* [Work instructions]: Among the entries below, take the line with "def Long.add (a" and the line with "match ab.1, ab.2 with", and output them and every line between them exactly, with nothing else.

(Data extracts)

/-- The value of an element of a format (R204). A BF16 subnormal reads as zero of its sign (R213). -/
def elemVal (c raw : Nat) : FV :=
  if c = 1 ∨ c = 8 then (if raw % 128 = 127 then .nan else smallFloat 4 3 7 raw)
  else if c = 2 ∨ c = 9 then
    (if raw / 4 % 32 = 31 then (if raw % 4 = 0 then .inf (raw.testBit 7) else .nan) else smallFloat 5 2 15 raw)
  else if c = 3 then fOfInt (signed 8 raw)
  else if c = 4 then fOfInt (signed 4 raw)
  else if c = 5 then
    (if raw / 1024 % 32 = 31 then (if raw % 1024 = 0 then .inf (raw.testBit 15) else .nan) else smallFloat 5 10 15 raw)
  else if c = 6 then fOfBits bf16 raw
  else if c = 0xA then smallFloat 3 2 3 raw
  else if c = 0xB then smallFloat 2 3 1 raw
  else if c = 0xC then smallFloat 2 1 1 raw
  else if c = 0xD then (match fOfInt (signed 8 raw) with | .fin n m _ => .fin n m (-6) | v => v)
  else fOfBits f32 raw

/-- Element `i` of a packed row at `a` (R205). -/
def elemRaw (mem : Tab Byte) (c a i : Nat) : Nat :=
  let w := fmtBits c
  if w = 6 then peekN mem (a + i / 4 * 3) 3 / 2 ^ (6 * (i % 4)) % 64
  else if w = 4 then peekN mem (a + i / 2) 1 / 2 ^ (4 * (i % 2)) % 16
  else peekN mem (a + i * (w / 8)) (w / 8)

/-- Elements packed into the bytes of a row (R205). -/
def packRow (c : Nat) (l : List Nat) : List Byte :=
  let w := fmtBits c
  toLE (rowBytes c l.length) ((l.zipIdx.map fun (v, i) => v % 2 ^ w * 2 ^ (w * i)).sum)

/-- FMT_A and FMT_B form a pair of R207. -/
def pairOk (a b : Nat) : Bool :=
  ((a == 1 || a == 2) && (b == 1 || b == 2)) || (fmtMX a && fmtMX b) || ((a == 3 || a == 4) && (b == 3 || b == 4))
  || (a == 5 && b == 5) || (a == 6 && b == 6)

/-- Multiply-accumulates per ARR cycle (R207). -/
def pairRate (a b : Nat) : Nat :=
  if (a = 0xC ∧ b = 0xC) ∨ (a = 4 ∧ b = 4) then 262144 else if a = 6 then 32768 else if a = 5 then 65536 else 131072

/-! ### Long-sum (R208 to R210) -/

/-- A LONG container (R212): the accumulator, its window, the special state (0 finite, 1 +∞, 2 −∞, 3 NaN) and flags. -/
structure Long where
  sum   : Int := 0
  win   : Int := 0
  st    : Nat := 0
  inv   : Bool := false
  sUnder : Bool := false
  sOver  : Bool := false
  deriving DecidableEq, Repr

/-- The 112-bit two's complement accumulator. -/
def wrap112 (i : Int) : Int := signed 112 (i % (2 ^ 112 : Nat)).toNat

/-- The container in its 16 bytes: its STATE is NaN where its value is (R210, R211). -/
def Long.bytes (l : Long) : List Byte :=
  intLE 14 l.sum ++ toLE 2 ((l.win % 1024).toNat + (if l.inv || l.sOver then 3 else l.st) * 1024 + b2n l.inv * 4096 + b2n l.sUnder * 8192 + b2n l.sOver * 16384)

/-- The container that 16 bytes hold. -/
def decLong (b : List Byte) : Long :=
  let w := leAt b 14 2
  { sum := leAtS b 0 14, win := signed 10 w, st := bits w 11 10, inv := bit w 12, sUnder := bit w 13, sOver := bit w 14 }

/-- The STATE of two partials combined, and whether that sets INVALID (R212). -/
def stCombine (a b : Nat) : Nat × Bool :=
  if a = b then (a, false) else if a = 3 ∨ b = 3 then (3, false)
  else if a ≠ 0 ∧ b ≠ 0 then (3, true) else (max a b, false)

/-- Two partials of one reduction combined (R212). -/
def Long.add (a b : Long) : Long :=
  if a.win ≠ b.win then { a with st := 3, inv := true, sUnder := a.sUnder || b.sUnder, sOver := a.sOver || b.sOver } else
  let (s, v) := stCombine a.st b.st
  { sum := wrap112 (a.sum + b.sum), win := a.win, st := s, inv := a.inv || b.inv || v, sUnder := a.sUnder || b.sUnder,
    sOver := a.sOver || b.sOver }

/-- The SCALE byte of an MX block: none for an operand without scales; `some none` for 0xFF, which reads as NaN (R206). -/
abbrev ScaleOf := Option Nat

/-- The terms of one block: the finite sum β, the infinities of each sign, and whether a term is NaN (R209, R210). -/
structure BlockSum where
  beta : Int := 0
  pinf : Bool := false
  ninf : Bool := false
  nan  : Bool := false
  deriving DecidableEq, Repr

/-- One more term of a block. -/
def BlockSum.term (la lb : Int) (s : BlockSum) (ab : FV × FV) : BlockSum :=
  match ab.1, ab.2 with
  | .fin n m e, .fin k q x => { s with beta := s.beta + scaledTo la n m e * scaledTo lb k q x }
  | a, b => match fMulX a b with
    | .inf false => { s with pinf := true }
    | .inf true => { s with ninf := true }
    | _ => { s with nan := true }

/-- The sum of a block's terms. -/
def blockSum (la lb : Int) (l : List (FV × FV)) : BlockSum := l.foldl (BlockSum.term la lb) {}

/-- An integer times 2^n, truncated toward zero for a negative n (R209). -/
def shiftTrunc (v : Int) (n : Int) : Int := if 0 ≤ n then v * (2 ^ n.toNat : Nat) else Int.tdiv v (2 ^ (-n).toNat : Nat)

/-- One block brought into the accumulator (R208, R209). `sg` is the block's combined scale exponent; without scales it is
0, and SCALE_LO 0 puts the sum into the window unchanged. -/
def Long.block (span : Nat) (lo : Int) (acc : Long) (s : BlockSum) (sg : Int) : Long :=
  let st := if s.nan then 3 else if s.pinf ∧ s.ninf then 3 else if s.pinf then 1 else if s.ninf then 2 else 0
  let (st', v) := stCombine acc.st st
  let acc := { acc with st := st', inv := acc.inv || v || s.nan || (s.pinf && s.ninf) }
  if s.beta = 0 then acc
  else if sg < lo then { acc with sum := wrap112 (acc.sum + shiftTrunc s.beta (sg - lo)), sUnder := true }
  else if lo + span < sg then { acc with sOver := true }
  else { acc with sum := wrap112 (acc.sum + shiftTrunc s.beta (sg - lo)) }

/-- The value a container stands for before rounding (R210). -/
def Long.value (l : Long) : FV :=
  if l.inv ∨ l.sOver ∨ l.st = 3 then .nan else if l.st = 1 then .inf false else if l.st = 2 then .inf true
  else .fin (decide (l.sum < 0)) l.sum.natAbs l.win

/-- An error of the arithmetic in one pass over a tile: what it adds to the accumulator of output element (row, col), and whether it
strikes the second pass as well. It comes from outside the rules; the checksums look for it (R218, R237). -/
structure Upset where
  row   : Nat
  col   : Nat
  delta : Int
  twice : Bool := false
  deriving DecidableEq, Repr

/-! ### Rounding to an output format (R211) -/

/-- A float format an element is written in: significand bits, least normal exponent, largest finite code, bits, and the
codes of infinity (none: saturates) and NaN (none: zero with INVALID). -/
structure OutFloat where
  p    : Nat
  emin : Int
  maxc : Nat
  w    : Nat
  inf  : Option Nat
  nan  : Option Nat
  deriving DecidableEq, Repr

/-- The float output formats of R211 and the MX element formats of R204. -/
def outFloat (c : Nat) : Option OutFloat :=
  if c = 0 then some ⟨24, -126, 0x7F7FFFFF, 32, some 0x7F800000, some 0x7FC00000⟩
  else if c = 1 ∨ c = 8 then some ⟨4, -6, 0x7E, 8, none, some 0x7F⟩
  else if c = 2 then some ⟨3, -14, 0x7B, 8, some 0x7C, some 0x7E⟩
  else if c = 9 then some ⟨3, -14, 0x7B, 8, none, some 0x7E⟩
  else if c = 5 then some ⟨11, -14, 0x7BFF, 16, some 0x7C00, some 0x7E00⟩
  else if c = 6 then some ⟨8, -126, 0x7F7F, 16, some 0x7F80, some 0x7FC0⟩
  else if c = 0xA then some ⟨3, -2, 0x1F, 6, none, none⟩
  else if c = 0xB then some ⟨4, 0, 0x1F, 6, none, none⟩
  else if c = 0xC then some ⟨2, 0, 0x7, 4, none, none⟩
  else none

(End Data extracts)
(Data extracts)

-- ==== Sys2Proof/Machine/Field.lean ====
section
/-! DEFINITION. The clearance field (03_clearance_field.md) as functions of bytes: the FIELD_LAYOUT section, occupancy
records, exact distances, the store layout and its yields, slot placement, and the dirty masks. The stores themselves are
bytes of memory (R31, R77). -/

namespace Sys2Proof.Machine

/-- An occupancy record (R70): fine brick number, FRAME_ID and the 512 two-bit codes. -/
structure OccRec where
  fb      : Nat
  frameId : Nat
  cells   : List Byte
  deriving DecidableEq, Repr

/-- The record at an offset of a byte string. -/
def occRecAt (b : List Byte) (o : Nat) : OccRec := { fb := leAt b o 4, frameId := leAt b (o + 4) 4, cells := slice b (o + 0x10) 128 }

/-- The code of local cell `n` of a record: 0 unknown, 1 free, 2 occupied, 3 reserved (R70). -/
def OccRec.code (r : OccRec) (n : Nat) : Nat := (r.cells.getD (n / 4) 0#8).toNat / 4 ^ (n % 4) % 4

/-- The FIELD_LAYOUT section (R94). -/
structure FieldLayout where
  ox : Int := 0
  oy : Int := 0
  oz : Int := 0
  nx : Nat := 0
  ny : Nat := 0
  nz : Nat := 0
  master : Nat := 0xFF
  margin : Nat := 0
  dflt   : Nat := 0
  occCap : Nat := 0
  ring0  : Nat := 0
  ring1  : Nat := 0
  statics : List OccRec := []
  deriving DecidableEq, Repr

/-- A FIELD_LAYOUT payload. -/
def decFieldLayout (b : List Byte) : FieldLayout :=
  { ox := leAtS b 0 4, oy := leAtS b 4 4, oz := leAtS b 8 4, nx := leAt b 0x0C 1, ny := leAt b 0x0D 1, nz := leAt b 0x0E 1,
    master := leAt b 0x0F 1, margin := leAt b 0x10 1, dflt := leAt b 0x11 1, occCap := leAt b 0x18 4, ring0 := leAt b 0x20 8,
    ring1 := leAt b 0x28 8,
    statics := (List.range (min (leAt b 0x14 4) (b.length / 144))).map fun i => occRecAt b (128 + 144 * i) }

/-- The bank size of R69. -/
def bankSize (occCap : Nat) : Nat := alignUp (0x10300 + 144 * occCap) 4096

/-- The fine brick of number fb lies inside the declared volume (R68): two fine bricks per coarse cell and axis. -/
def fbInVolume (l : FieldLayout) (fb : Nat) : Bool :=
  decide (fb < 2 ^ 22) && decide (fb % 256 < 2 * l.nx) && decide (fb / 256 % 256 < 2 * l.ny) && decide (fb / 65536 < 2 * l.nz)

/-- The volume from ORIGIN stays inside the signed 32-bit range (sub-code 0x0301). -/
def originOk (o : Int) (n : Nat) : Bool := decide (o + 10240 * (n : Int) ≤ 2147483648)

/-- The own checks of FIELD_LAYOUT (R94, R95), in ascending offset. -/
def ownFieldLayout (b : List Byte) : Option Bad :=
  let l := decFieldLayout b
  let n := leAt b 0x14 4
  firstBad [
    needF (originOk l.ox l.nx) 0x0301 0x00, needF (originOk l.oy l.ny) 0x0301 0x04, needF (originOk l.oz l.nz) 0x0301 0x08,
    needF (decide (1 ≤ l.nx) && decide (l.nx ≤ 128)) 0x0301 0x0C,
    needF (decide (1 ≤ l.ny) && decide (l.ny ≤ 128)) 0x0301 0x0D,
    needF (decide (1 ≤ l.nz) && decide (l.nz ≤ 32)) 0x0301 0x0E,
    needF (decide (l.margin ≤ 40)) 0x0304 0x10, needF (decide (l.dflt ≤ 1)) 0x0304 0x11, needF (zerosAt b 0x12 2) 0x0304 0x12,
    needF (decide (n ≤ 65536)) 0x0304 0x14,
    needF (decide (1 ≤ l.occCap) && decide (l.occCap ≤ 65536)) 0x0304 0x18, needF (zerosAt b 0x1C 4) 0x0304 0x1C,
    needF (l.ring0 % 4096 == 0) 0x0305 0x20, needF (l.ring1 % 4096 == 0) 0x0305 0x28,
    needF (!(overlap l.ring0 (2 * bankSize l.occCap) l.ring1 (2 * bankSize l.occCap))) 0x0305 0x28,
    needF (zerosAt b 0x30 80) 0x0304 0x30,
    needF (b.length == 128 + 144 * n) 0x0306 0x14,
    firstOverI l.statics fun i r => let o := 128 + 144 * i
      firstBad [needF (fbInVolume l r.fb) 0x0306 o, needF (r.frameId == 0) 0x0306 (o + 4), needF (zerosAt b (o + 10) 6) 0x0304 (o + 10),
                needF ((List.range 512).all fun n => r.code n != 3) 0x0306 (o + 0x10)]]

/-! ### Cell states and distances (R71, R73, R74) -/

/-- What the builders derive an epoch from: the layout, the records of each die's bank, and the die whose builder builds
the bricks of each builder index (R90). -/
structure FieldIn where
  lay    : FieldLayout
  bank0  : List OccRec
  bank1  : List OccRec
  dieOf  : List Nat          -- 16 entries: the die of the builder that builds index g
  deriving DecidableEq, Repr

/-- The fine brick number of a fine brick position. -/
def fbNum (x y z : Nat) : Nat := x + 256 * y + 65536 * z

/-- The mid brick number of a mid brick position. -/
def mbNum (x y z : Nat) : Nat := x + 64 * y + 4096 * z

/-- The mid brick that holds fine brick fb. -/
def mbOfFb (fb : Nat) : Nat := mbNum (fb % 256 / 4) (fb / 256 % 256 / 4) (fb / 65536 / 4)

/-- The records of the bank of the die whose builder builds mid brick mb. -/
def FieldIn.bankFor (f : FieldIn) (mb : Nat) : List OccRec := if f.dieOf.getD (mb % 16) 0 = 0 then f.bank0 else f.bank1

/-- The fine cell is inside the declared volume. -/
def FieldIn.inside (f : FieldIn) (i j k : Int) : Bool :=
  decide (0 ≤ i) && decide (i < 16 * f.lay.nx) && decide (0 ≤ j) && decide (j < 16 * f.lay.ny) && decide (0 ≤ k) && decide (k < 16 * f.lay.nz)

(End Data extracts)

* [Response area]:
def Long.add (a b : Long) : Long :=
  if a.win ≠ b.win then { a with st := 3, inv := true, sUnder := a.sUnder || b.sUnder, sOver := a.sOver || b.sOver } else
  let (s, v) := stCombine a.st b.st
  { sum := wrap112 (a.sum + b.sum), win := a.win, st := s, inv := a.inv || b.inv || v, sUnder := a.sUnder || b.sUnder,
    sOver := a.sOver || b.sOver }

/-- The SCALE byte of an MX block: none for an operand without scales; `some none` for 0xFF, which reads as NaN (R206). -/
abbrev ScaleOf := Option Nat

/-- The terms of one block: the finite sum β, the infinities of each sign, and whether a term is NaN (R209, R210). -/
structure BlockSum where
  beta : Int := 0
  pinf : Bool := false
  ninf : Bool := false
  nan  : Bool := false
  deriving DecidableEq, Repr

/-- One more term of a block. -/
def BlockSum.term (la lb : Int) (s : BlockSum) (ab : FV × FV) : BlockSum :=
  match ab.1, ab.2 with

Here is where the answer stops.